VEF – Full Sail

Here’s another class I’ve been looking forward to! Visual Effects was an interesting class, certainly a tough one… A little far stretched for the rubric. However…

My only concern for the class was that I was relying heavily on google, rather than the notes I took, and there wasn’t an assigned book… If I can recall, there was one book (which I obtained outside of school) was a great reference, but some issue with the author and the school deemed it unusable for the curriculum. Bummer too, this book saved my tail in a lot of ways for this class.

Our first assignment was to create a waterfall effect using particles. Now, not knowing too much but the basics about vfx, I thought the particles would be a stupid idea… However, if you think of dynamic effects as real life effects, using particles to create water isn’t that far off. Regardless, according to the rubric, I had 4 hours to do an fx sheet and scale pre pro, 4 hours for video pre pro, 4 hours for motion test, and 4 hours to finalize, comp, and fix motion. This would be great time, if we fully knew what we were doing. We knew where things where, but not how to get a good effect for the assignment. I would’ve loved to see how our instructor would have done the assignment. After all, in a 4 hour lecture I’d rather learn how to do the assignment, and learn how each field works on my own time (they have free tutorials online and Gnomon tutorials for that) Needless to say, the end result wasn’t exactly above par, but I still got a good grade, and I’m confident I can make this so much better.
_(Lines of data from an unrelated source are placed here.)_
/-- Each lane holds the last byte it took in a whole pass (R164, R165). -/
theorem xorPass_lane {rule : LaneRule} {bs : List Byte} {i : Nat} (hlt : i < bs.length) (hle : bs.length ≤ i + 4) :
    (xorTaken rule bs)[i]? = some (xorPass rule zeroLanes 0 bs).2[laneIndex i] := by
  have hlanes := laneWindow_xorPass rule zeroLanes 0 bs
  rw [Nat.zero_add, laneHistory_zeroLanes] at hlanes
  rw [← laneWindow_getElem? _ hlt hle, hlanes, List.getElem?_drop, Nat.add_sub_cancel' hle,
    List.getElem?_append_right (by simp), List.length_replicate, Nat.add_sub_cancel]

/-! ## The commands -/

theorem srcBytes_length (s : State) : s.srcBytes.length = s.argLen := readBytes_length _ _ _

theorem xorStream_srcBytes_length (rule : LaneRule) (s : State) : (xorStream rule s.srcBytes).length = s.argLen :=
  (xorStream_length rule _).trans (srcBytes_length s)

theorem srcBytes_getElem? {s : State} {i : Nat} (h : i < s.argLen) : s.srcBytes[i]? = some (s.src.read i) := by
  rw [State.srcBytes, readBytes_getElem?, if_pos h, Nat.zero_add]

/-- A sequence stored into an empty memory from 0 on, at each of its addresses. -/
theorem getElem?_eq_read_stored {bs : List Byte} {i : Nat} (h : i < bs.length) :
    bs[i]? = some ((Memory.blank.storeBytes 0 bs).read i) := by
  rw [read_storeBytes blank_wf, if_pos (Nat.zero_le i), Nat.sub_zero, List.getElem?_eq_getElem h, Option.getD_some]

/-- XOR_ENC over the start-of-command state: XBUF and DST hold the pass of XDIFF over SRC (R26, R40, R164). -/
theorem exec_xorEnc (s : State) :
    exec .xorEnc s = .next
      { s.startAll 0x40#8 with
        status := .done, dlen := s.argLen, dst := Memory.blank.storeBytes 0 (xorStream .diff s.srcBytes),
        dpos := s.argLen, xbuf := xorStream .diff s.srcBytes, lane := (xorPass .diff zeroLanes 0 s.srcBytes).2,
        lpos := s.argLen, sp := s.argLen } := by
  simp only [exec, execXorEnc, State.finish, State.deliver, State.xorEncode, xorStream_length, srcBytes_length]
  rfl

/-- XOR_DEC over the start-of-command state: DST holds the pass of XACC over SRC (R26, R40, R165). -/
theorem exec_xorDec (s : State) :
    exec .xorDec s = .next
      { s.startAll 0x41#8 with
        status := .done, dlen := s.argLen, dst := Memory.blank.storeBytes 0 (xorStream .acc s.srcBytes),
        dpos := s.argLen, lane := (xorPass .acc zeroLanes 0 s.srcBytes).2, lpos := s.argLen, sp := s.argLen } := by
  simp only [exec, execXorDec, State.finish, State.deliver, xorStream_length, srcBytes_length]
  rfl

/-- Settles O46, from the pass undone by the inverse rule. -/
theorem laneRulesInverse : Obligations.LaneRulesInverse := fun rule lanes pos bs =>
  Prod.ext_iff.1 (xorPass_inverse rule lanes pos bs)

/-- Settles O44: what XDIFF's lanes take is SRC. -/
theorem xorEncResult : Obligations.XorEncResult := by
  intro s
  have hlen := xorStream_srcBytes_length .diff s
  refine ⟨_, exec_xorEnc s, hlen, ?_, fun i hi => ?_, fun j i hi hlast hj => ?_, rfl⟩
  · rw [State.dstBytes, ← hlen]
    exact readBytes_storeBytes blank_wf 0 _
  · rw [xorStream_getElem? (srcBytes_getElem? hi)]
    split
    · rfl
    · rw [xorTaken, LaneRule.taken, srcBytes_getElem? (by omega), Option.map_some]
  · obtain rfl : laneIndex i = j := Fin.ext hj
    have hlane := xorPass_lane (rule := .diff) (srcBytes_length s ▸ hi) (srcBytes_length s ▸ hlast)
    rw [xorTaken, LaneRule.taken, srcBytes_getElem? hi] at hlane
    exact (Option.some.inj hlane).symm

/-- Settles O45: what XACC's lanes take is what DST receives. -/
theorem xorDecResult : Obligations.XorDecResult := by
  intro s
  have hlen := xorStream_srcBytes_length .acc s
  have hdst {i : Nat} (hi : i < s.argLen) := getElem?_eq_read_stored (hlen.symm ▸ hi)
  refine ⟨_, exec_xorDec s, fun i hi => ?_, ?_, fun j i hi hlast hj => ?_, rfl⟩
  · have hout := xorStream_getElem? (rule := .acc) (srcBytes_getElem? hi)
    rw [hdst hi] at hout
    split at hout
    case isTrue h => rw [if_pos h]; exact Option.some.inj hout
    case isFalse h =>
      rw [xorTaken, LaneRule.taken, hdst (by omega), Option.map_some] at hout
      rw [if_neg h]; exact Option.some.inj hout
  · rw [State.dstBytes, ← hlen, readBytes_storeBytes blank_wf]
  · obtain rfl : laneIndex i = j := Fin.ext hj
    have hlane := xorPass_lane (rule := .acc) (srcBytes_length s ▸ hi) (srcBytes_length s ▸ hlast)
    rw [xorTaken, LaneRule.taken, hdst hi] at hlane
    exact (Option.some.inj hlane).symm

end Sys2Proof.Machine
end

section
/-! What a command keeps while it reads a stream (R27, R38, R62), and that the bits still unread tell where its cursor stands. -/

namespace Sys2Proof.Machine

/-! ## While a stream is read -/

/-- A command that started in `s` is reading its stream and has raised nothing: SRC and ARG_LEN are the host's (R38), the
cursor stands inside SRC (R27), and the bit reader holds less than a byte (R62). -/
structure Reading (s u : State) : Prop where
  src : u.src = s.src
  argLen : u.argLen = s.argLen
  err : u.err = .none
  within : u.sp ≤ u.argLen
  unreadBits : u.brLeft ≤ 7

/-- The decoder takes bytes from the cursor one after another, and skips none (R60, R62). -/
theorem decodeAt_instr_taken {r : Region} {node : Node} {rd rd' : Reader} {i : Instr} (hr : r ≠ .command)
    (h : decodeAt r node rd = .instr i rd') : rd'.taken + rd'.bytes.length = rd.taken + rd.bytes.length := by
  rcases decodeAt_instr hr h with ⟨n, rfl⟩ | ⟨hpast, -⟩
  · rcases decodeAt_readAt h with rfl | ⟨-, b, c, l, k, htent⟩
    · cases h; rfl
    · cases htent
  · exact hpast.2

/-- A fetch in a stream that delivers an element is the decoder's answer at the cursor (R89, R90). -/
theorem fetch_instr_decoded {s u : State} {i : Instr} (hp : s.phase ≠ .command) (h : s.fetch = .instr i u) :
    ∃ rd, decodeAt s.region (s.trie.at s.tcur) s.reader = .instr i rd ∧ u = s.putReader rd := by
  rw [State.fetch, State.fetchReader, if_neg hp] at h
  cases hd : decodeAt s.region (s.trie.at s.tcur) s.reader with
  | instr j rd =>
    simp only [hd, State.afterFetch, if_neg hp, Fetched.instr.injEq] at h
    obtain ⟨rfl, rfl⟩ := h
    exact ⟨rd, rfl, rfl⟩
  | short path rd => rw [hd] at h; cases h
  | noChild path rd => rw [hd] at h; cases h
  | unknownCommand code => rw [hd] at h; cases h

theorem Reading.putReader {s u : State} {rd : Reader} (h : Reading s u)
    (htaken : rd.taken + rd.bytes.length = u.reader.taken + u.reader.bytes.length) (hn : rd.nleft ≤ 7) :
    Reading s (u.putReader rd) := by
  have hwithin := h.within
  simp only [State.reader, readBytes_length] at htaken
  exact { h with within := by simp only [putReader_sp, putReader_argLen]; omega, unreadBits := hn }

theorem ElementDoes.reading {s u t : State} {i : Instr} (h : ElementDoes u i t) (hu : Reading s u)
    (ht : t.status ≠ .fault) : Reading s t := by
  cases h with
  | tableEnd trie hesc => exact { hu with unreadBits := Nat.zero_le 7 }
  | tableDone trie => exact { hu with unreadBits := Nat.zero_le 7 }
  | expanded _ r hi hfits honly => rw [expandRun_frame]; exact { hu with }
  | fault _ tcur k hk => exact absurd rfl ht
  | _ => exact { hu with }

theorem region_ne_command {s : State} (hp : s.phase ≠ .command) : s.region ≠ .command := by
  unfold State.region
  split
  · simp
  · exact hp

/-- An element that raises no fault reads on in the same stream. -/
theorem elementStep_reading {s u t : State} (hp : u.phase ≠ .command) (hu : Reading s u) (h : elementStep u = .next t)
    (ht : t.status ≠ .fault) : Reading s t := by
  rw [elementStep] at h
  cases hf : u.fetch with
  | raised v =>
    obtain ⟨rd, tcur, k, -, -, rfl⟩ := fetch_raised hf
    rw [hf] at h
    cases h
    exact absurd rfl ht
  | instr i v =>
    obtain ⟨rd, hd, rfl⟩ := fetch_instr_decoded hp hf
    have hbits := decodeAt_holdsBits u.region (u.trie.at u.tcur) (rd := u.reader) hu.unreadBits
    rw [hd] at hbits
    rw [hf] at h
    exact (runElement_does h).reading (hu.putReader (decodeAt_instr_taken (region_ne_command hp) hd) hbits) ht

/-- Elements that raise no fault read on in the same stream. -/
theorem Reaches.reading {s u t : State} (h : Reaches u t) (hp : u.phase ≠ .command) (hu : Reading s u)
    (ht : t.status ≠ .fault) : Reading s t := by
  suffices hboth : (t.status ≠ .fault → Reading s t) ∧ (t.status = .busy → t.phase ≠ .command) from hboth.1 ht
  clear ht
  induction h with
  | refl => exact ⟨fun _ => hu, fun _ => hp⟩
  | tail _ hstep ih =>
    obtain ⟨hb, he⟩ := hstep
    obtain ⟨hreading, hphase⟩ := ih
    refine ⟨elementStep_reading (hphase hb) (hreading (by simp [hb])) he, fun hbusy => ?_⟩
    obtain ⟨t', ht', hgoes⟩ := elementStep_goes hb (hphase hb)
    rw [he, Host.Outcome.next.injEq] at ht'
    subst ht'
    rcases hgoes with hend | ⟨-, hstream, -⟩
    · exact absurd hbusy (ended_not_busy hend)
    · exact hstream

/-- When less than a byte is unread before the bytes that remain, SP is past exactly those before them (R27, R62). -/
theorem Reading.sp_eq {s u : State} (h : Reading s u) {bs rest : List Byte} {pad : Nat} (hsrc : s.srcBytes = bs ++ rest)
    (hpad : pad < 8) (hu : u.reader.unread = List.replicate pad false ++ byteBits rest) : u.sp = bs.length := by
  have hread : u.reader.unread.length = u.brLeft + 8 * (u.argLen - u.sp) := by
    rw [Reader.unread, List.length_append, bitsOf_length, ← byteBits, byteBits_length, State.reader, readBytes_length]
  rw [hu, List.length_append, List.length_replicate, byteBits_length] at hread
  have harg := congrArg List.length hsrc
  rw [srcBytes_length, List.length_append, ← h.argLen] at harg
  have hwithin := h.within
  have hbits := h.unreadBits
  omega

/-- A command that interprets a stream ends in the state at rest that its elements lead to (R269). -/
theorem runElements_reaches {s t : State} (h : Reaches s t) (hb : s.status = .busy) (hp : s.phase ≠ .command)
    (ht : t.status ≠ .busy) : runElements s.elementBound s = .next t := by
  have hfuel : s.bitsLeft < s.elementBound := by
    simp only [State.bitsLeft, State.elementBound]
    omega
  obtain ⟨t', hr, hend⟩ := runElements_ends hb hp hfuel
  exact h.unique ht hr (ended_not_busy hend) ▸ hr

end Sys2Proof.Machine
end

section
/-! UNPACK_TABLE on the header and table PACK writes (R171 to R174, R186 to R194). -/

namespace Sys2Proof.Machine

/-! ## The header -/

/-- The state after the header (R186). -/
def State.headerRead (s : State) (x : Bool) (tiles : BitVec 15) : State :=
  { s with sp := s.sp + 2, xflag := x, tiles := tiles, phase := .table }

/-- The header PACK writes gives its flag and its tile count; the table's bytes come next (R171, R186). -/
theorem stepped_header {s : State} {x : Bool} {tiles : BitVec 15} {f : RunFile (Option Codeword)} {more : List Byte}
    (hb : s.status = .busy) (hp : s.phase = .header)
    (hbytes : s.reader.bytes = (packTable x tiles f).1.out ++ more) :
    Stepped s (s.headerRead x tiles) ∧
      (s.headerRead x tiles).reader.bytes = tableBytes none (tableEntries f) ++ 0xFF#8 :: more := by
  obtain ⟨hflag, htiles⟩ := headerWord_fields x tiles
  have hlayout : s.reader.bytes = (headerWord x tiles).extractLsb' 8 8 :: (headerWord x tiles).extractLsb' 0 8 ::
      (tableBytes none (tableEntries f) ++ 0xFF#8 :: more) := by
    rw [hbytes, packTable_out]
    simp
  constructor
  · exact ⟨hb, by rw [elementStep_hdr hp hlayout, hflag, htiles, State.headerRead]⟩
  · rw [reader_bytes_drop s (s.headerRead x tiles) 2 rfl rfl rfl, hlayout]
    rfl

/-! ## The table -/

/-- The leaves of a table's trie: each entry's run at the end of its codeword, and the escape leaf (R190, R193). -/
def tableLeaves (f : RunFile (Option Codeword)) : List (List Bool × Node) :=
  (tableEntries f).map entryLeaf ++ [(escapePath, .leafEsc)]

/-- The trie holds a leaf at a path exactly when it was put there. -/
theorem TrieHolds.at_eq_leaf_iff {node leaf : Node} {es : List (List Bool × Node)} (h : TrieHolds node es)
    (hleaf : Node.isLeaf leaf = true) (path : List Bool) : node.at path = leaf ↔ (path, leaf) ∈ es := by
  constructor
  · rintro rfl
    obtain ⟨e, he, rfl⟩ := h.only path hleaf
    rw [(h.leaf e he).2]
    exact he
  · intro he
    exact (h.leaf _ he).2

theorem mem_tableLeaves_run {f : RunFile (Option Codeword)} (hf : CodesOk f) (path : List Bool) (r : Run) :
    (path, Node.leafRun r) ∈ tableLeaves f ↔ ∃ cw, fileGet f r = some cw ∧ Codeword.path cw = path := by
  simp [tableLeaves, entryLeaf, mem_tableEntries, hf.codeAt_eq, and_comm]

theorem mem_tableLeaves_esc (f : RunFile (Option Codeword)) (path : List Bool) :
    (path, Node.leafEsc) ∈ tableLeaves f ↔ path = escapePath := by
  simp [tableLeaves, entryLeaf]

/-- A TEND that finds the escape codeword free ends UNPACK_TABLE issued alone (R193, R194). -/
theorem execTend_alone {s : State} {trie : Node} (hins : insertAt .leafEsc escapePath s.trie = some trie)
    (honly : s.tableOnly = true) : execTend s = .next (s.bitsAt s.sp s.ctx trie).finish := by
  rw [execTend_eq, hins]
  simp only [if_pos honly]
Second Practicum was a fire effect, with Maya Fluids. This was fairly simple, compositing-wise and match-moving.

Third Practicum was to create a slow-motion water drop stylized with deep blue water and red refraction, however we still hit a rut when our instructor showed us everything under the sun but how to do the project to yield good results.

The fourth and final Practicum was a group project. Utilizing rigid bodies, we had to create a boulder hitting a building wall and breaking pillars. I was granted as being the art director, compositor, and first dynamic coordinator. I was in control of Pillar 1, so I was the first to handle the file. Once I got my sequence handled, all of 20 minutes, not too shabby, I took a test render out and brought the file into Nuke. There I used the new RotoPaint tool and painted out the large cracks in each pillar so it appeared as one pillar, rather than a bunch of shards. My teammates achieved the final result of the destruction, then I rendered out the main pass, shadow pass, and Vector pass, for motion blur. I hooked it all together, keyed visibility for the RotoPaint areas, add some particle effects, and finalized. The end result I was quite satisfied, where a few areas I’d like to touch up on are a few speed issues, and the way the particles where emitted. But all in all, my team held together and did exceptionally well.